If you take a look at
---------------------------------------------------------------------------
TypeError Traceback (most recent call last)
<ipython-input-3-c812209b95d0> in <module>()
8
9 # Use Talos to scan the best hyperparameters of the Keras model
---> 10 scan_object = ta.Scan(x_train, y_train, params=p, model=iris_model, experiment_name='test', x_val=x_val, y_val=y_val, fraction_limit=0.1)
8 frames
/usr/local/lib/python3.6/dist-packages/tensorflow_core/python/keras/engine/training.py in _distribution_standardize_user_data(self, x, y, sample_weight, class_weight, batch_size, validation_split, shuffle, epochs, allow_partial_batch)
2307 strategy) and not drop_remainder:
2308 dataset_size = first_x_value.shape[0]
-> 2309 if dataset_size % batch_size == 0:
2310 drop_remainder = True
2311
TypeError: unsupported operand type(s) for %: 'int' and 'NoneType'
you can see that the error is thrown at operation "dataset_size % batch_size" and it states "unsupported operand type(s) for %: 'int' and 'NoneType'". This means that at that point the batch_size variable should have already been inferred from the Dataset object but it is still 'None'
If you take a look at the source code (you can access it from collab by clicking on the path), you will see that in the fit function
def fit(self,
model,
x=None,
y=None,
batch_size=None,
epochs=1,
verbose=1,
callbacks=None,
validation_split=0.,
validation_data=None,
shuffle=True,
class_weight=None,
sample_weight=None,
initial_epoch=0,
steps_per_epoch=None,
validation_steps=None,
validation_freq=1,
**kwargs):
"""Fit loop for Distribution Strategies."""

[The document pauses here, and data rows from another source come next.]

-- ==== Sys2Proof/Tests/Witnesses.lean ====
section
/-! SUPPORT. For every obligation with hypotheses, a theorem that shows a concrete state and operands meeting all of them
together, for each clause. A witness is named after its obligation. -/

set_option Elab.async false

namespace Sys2Proof.Tests
open Sys2Proof.Machine

/-! ## Concrete states -/

/-- An outcome that is a next state is that next state. -/
theorem eq_next_of_isNext {o : Outcome} (s : State) (h : isNext o = true) : o = .next (nextOf s o) := by
  cases o with
  | next t => rfl
  | fault _ => simp [isNext] at h
  | refused _ => simp [isNext] at h

/-- The path of byte `b` in the complete tree: its bits, bit 7 first. -/
def bytePath (b : Nat) : List Bool := (List.range 8).map fun j => b.testBit (7 - j)

/-- The height of a node of the complete tree, or 0. -/
def height (n : Nat) : Nat :=
  if n < 256 then 0 else if n < 384 then 1 else if n < 448 then 2 else if n < 480 then 3 else if n < 496 then 4
  else if n < 504 then 5 else if n < 508 then 6 else if n < 510 then 7 else 8

/-- The complete tree in phase ASSIGNED, with its code table and the frequency sums of leaves of weight 1. -/
def assigned : State :=
  { balanced with
    PHASE := .assigned
    NFREQ := tabulate 511 fun i => BitVec.ofNat 32 (2 ^ height i)
    CODE := tabulate 256 fun b => codeWord (bytePath b)
    LEN := tabulate 256 fun _ => 8#6 }

/-- The node a path leads to in the complete tree, as a number. -/
def endOf : Nat → List Bool → Nat
  | n, [] => n
  | n, b :: p => endOf (2 * (n - 256) + b.toNat) p

/-- Whether a path only leaves internal nodes. -/
def staysInside : Nat → List Bool → Bool
  | _, [] => true
  | n, b :: p => decide (256 ≤ n ∧ n ≤ 510) && staysInside (2 * (n - 256) + b.toNat) p

/-- A child in the complete tree. -/
theorem child?_balanced {n : Nat} (h : 256 ≤ n) (h' : n ≤ 510) (b : Bool) :
    balanced.child? (BitVec.ofNat 9 n) b = some (BitVec.ofNat 9 (2 * (n - 256) + b.toNat)) := by
  have e : (BitVec.ofNat 9 n).toNat = n := by simp; omega
  have hk : n - 256 < 255 := by omega
  rw [child?_internal _ (by omega) (by omega)]
  cases b <;> simp [State.nleft, State.nright, balanced, e, Config.ALPHABET, hk]

/-- A path in the complete tree. -/
theorem follow_balanced (p : List Bool) : ∀ n, staysInside n p = true →
    follow balanced (BitVec.ofNat 9 n) p = some (BitVec.ofNat 9 (endOf n p)) := by
  induction p with
  | nil => intro n _; rfl
  | cons b p ih =>
    intro n h
    simp only [staysInside, Bool.and_eq_true, decide_eq_true_eq] at h
    simp only [follow, child?_balanced h.1.1 h.1.2, ih _ h.2, endOf]

/-- Every byte's path leads to it. -/
theorem bytePath_leads : ∀ b, b < 256 → staysInside 510 (bytePath b) = true ∧ endOf 510 (bytePath b) = b := by
  decide +kernel

/-- Every byte's path is a leaf path of the complete tree. -/
theorem leafPath_balanced (b : Byte) : leafPath balanced (bytePath b.toNat) b := by
  have h := bytePath_leads b.toNat b.isLt
  have f := follow_balanced (bytePath b.toNat) 510 h.1
  have r : balanced.ROOT = BitVec.ofNat 9 510 := rfl
  have e : BitVec.ofNat 9 b.toNat = leafOf b := by
    apply BitVec.eq_of_toNat_eq
    have := b.isLt
    simp
    omega
  unfold leafPath
  rw [r, f, h.2, e]

theorem height_children : ∀ n, n < 511 → 256 ≤ n →
    height (2 * (n - 256)) + 1 ≤ height n ∧ height (2 * (n - 256) + 1) + 1 ≤ height n := by decide +kernel

theorem height_child {n : Nat} (h : 256 ≤ n) (h' : n ≤ 510) (b : Bool) :
    height (2 * (n - 256) + b.toNat) + 1 ≤ height n := by
  have := height_children n (by omega) h
  cases b
  · simpa using this.1
  · simpa using this.2

/-- No path of the complete tree is longer than the height of its start. -/
theorem path_le_height (p : List Bool) : ∀ n m, n ≤ 510 → follow balanced (BitVec.ofNat 9 n) p = some m →
    p.length ≤ height n := by
  induction p with
  | nil => intro n m _ _; simp
  | cons b p ih =>
    intro n m hn h
    have e : (BitVec.ofNat 9 n).toNat = n := by simp; omega
    by_cases hi : 256 ≤ n
    · simp only [follow, child?_balanced hi hn] at h
      have hb : b.toNat ≤ 1 := by cases b <;> decide
      have := ih _ m (by omega) h
      have := height_child hi hn b
      simp only [List.length_cons]
      omega
    · rw [follow_leaf _ (by omega)] at h
      simp at h

/-- The complete tree is a built tree. -/
theorem builtTree_balanced : builtTree balanced := by
  have hl : ∀ k, k < 255 → (readAt balanced.NLEFT k).toNat = 2 * k := by
    intro k hk; simp [balanced, hk]; omega
  have hr : ∀ k, k < 255 → (readAt balanced.NRIGHT k).toNat = 2 * k + 1 := by
    intro k hk; simp [balanced, hk]; omega
  have hc : ∀ k bit h, k < 255 → (isChildOf balanced h k bit ↔ h = 2 * k + bit.toNat) := by
    intro k bit h hk
    cases bit <;> simp [isChildOf, hl k hk, hr k hk, eq_comm]
  refine ⟨rfl, fun k hk => by rw [hl k hk, hr k hk]; omega, fun h hh => ⟨h / 2, decide (h % 2 = 1), by omega, ?_, ?_⟩⟩
  · rw [hc _ _ _ (by omega)]
    by_cases e : h % 2 = 1 <;> simp [e] <;> omega
  · intro k' bit' hk' hch
    rw [hc _ _ _ hk'] at hch
    cases bit' <;> simp at hch ⊢ <;> omega

/-- No leaf of the complete tree is deeper than 32. -/
theorem shallow_balanced (p : List Bool) (b : Byte) (h : leafPath balanced p b) : p.length ≤ 32 := by
  have r : balanced.ROOT = BitVec.ofNat 9 510 := rfl
  rw [leafPath, r] at h
  have := path_le_height p 510 _ (by omega) h
  have e : height 510 = 8 := by decide
  omega

/-- The links of the assigned state are those of the complete tree. -/
theorem leafPath_assigned (b : Byte) : leafPath assigned (bytePath b.toNat) b := by
  have h := leafPath_balanced b
  unfold leafPath at h ⊢
  rw [show assigned.ROOT = balanced.ROOT from rfl, ← h]
  have e : ∀ p n, follow assigned n p = follow balanced n p := by
    intro p
    induction p with
    | nil => intro n; rfl
    | cons b p ih =>
      intro n
      have : assigned.child? n b = balanced.child? n b := rfl
      simp only [follow, this, ih]
  exact e _ _

theorem codeWord_bytePath : ∀ b, b < 256 → ∀ j, j < 32 →
    (codeWord (bytePath b)).getLsbD j = (bytePath b)[j]?.getD false := by decide +kernel

/-- The code table of the assigned state holds the paths. -/
theorem codesArePaths_assigned : codesArePaths assigned := by
  intro b
  have hb : b.toNat < 256 := b.isLt
  have hlen : (bytePath b.toNat).length = 8 := by simp [bytePath]
  refine ⟨bytePath b.toNat, leafPath_assigned b, by omega, by omega, ?_, ?_⟩
  · simp [State.len, assigned, hb, hlen]
  · intro j hj
    simp only [State.code, assigned, readAt_tabulate _ hb]
    exact codeWord_bytePath b.toNat hb j hj

/-- ASSIGN on the complete tree answers a next state, since its phase is not the one before. -/
theorem assign_balanced :
    isNext (exec .assign balanced) = true ∧ (execNext .assign balanced).PHASE = .assigned := by
  have h := test_assign_balanced.1
  refine ⟨?_, h⟩
  simp only [execNext] at h
  cases e : exec .assign balanced with
  | next t => rfl
  | fault f => rw [e] at h; exact absurd (show State.reset.PHASE = .assigned from h) (by decide)
  | refused r => rw [e] at h; exact absurd (show State.reset.PHASE = .assigned from h) (by decide)

/-- The state after a FLUSH of the empty payload, which appends one byte 0. -/
theorem flush_assigned : runCommands (Pseudo.encode []) assigned =
    .next { assigned with OUT := [0#8], WBUF := 0#8, WIDX := 0#3 } := rfl

/-- A reader of the same tree with the bytes of the session of one byte `0x41`: its code byte, and the byte of the flush. -/
def reader41 : State := { balanced with IN := [Token.byte 0x82#8, Token.byte 0x00#8, Token.endMark] }

theorem encode41 :
    isNext (runCommands (Pseudo.encode [0x41#8]) assigned) = true ∧
    (nextOf State.reset (runCommands (Pseudo.encode [0x41#8]) assigned)).OUT = assigned.OUT ++ [0x82#8, 0x00#8] := by
  decide +kernel

/-- In phase TRAIN, BUILD runs. -/
theorem exec_build_of_train {s : State} (h : s.PHASE = .train) : exec .build s = .next (buildTree s) := by
  have a : s.PHASE ≠ .fault := by simp [h]
  have b : phaseOk .build s.PHASE s.RD_OPEN = true := by rw [h]; rfl
  simp only [exec, execBuild, guarded_of_ok a b]

/-- In phase ASSIGNED, ENC runs. -/
theorem exec_enc_of_assigned {s : State} (b : Byte) (h : s.PHASE = .assigned) :
    exec (.enc b) s = .next (writeBits (codeBits s b) s) := by
  have a : s.PHASE ≠ .fault := by simp [h]
  have c : phaseOk (.enc b) s.PHASE s.RD_OPEN = true := by rw [h]; rfl
  simp only [exec, execEnc, guarded_of_ok a c]

/-- In phase TRAIN, TRAIN counts its byte unless the count is at its greatest. -/
theorem exec_train_of_train {s : State} (b : Byte) (h : s.PHASE = .train)
    (hc : (s.nfreq (leafOf b)).toNat ≠ Config.FREQ_MAX) : exec (.train b) s = .next (countByte b s) := by
  have a : s.PHASE ≠ .fault := by simp [h]
  have c : phaseOk (.train b) s.PHASE s.RD_OPEN = true := by rw [h]; rfl
  simp only [exec, execTrain, guarded_of_ok a c, hc, if_false]

/-! ## Witnesses -/

/-- A legal and an illegal word, for the two directions. -/
theorem witness_DecodesExactlyLegalWords :
    decode 0x50FF#16 = some (.enc 0xFF#8) ∧ CmdWord.legalEncoding 0x8FFF#16 = false := by decide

dist_utils.validate_callbacks(input_callbacks=callbacks,
optimizer=model.optimizer)
dist_utils.validate_inputs(x, y)
batch_size, steps_per_epoch = dist_utils.process_batch_and_step_size(
model._distribution_strategy,
x,
batch_size,
steps_per_epoch,
ModeKeys.TRAIN,
validation_split=validation_split)
batch_size = model._validate_or_infer_batch_size(
batch_size, steps_per_epoch, x)
dataset = model._distribution_standardize_user_data(
there is a step
batch_size = model._validate_or_infer_batch_size(
batch_size, steps_per_epoch, x)
in which the batch_size should change from 'None' (default value when not specified) to the one inferred from the Dataset object (but it doesn't, I checked by printing the variable). I think this might be related to the fact that your batch_size is in fact a list of batch_sizes. If you change the source code (you can directly edit it from collab and then click on restart runtime in order to try) to this:
batch_size, steps_per_epoch = dist_utils.process_batch_and_step_size(
model._distribution_strategy,
x,
batch_size,
steps_per_epoch,
ModeKeys.TRAIN,
validation_split=validation_split)
batch_size = model._validate_or_infer_batch_size(
batch_size, steps_per_epoch, x)
batch_size = 128
dataset = model._distribution_standardize_user_data(
(see that I manually inserted the batch_size in the source code after the point at which it should have been inferred) the program runs with no error.
Maybe the fact of trying different batch_sizes for hyparameter tunning is a feature that is just not feasible with this current versions. I tried tf 2.1 and did not work either.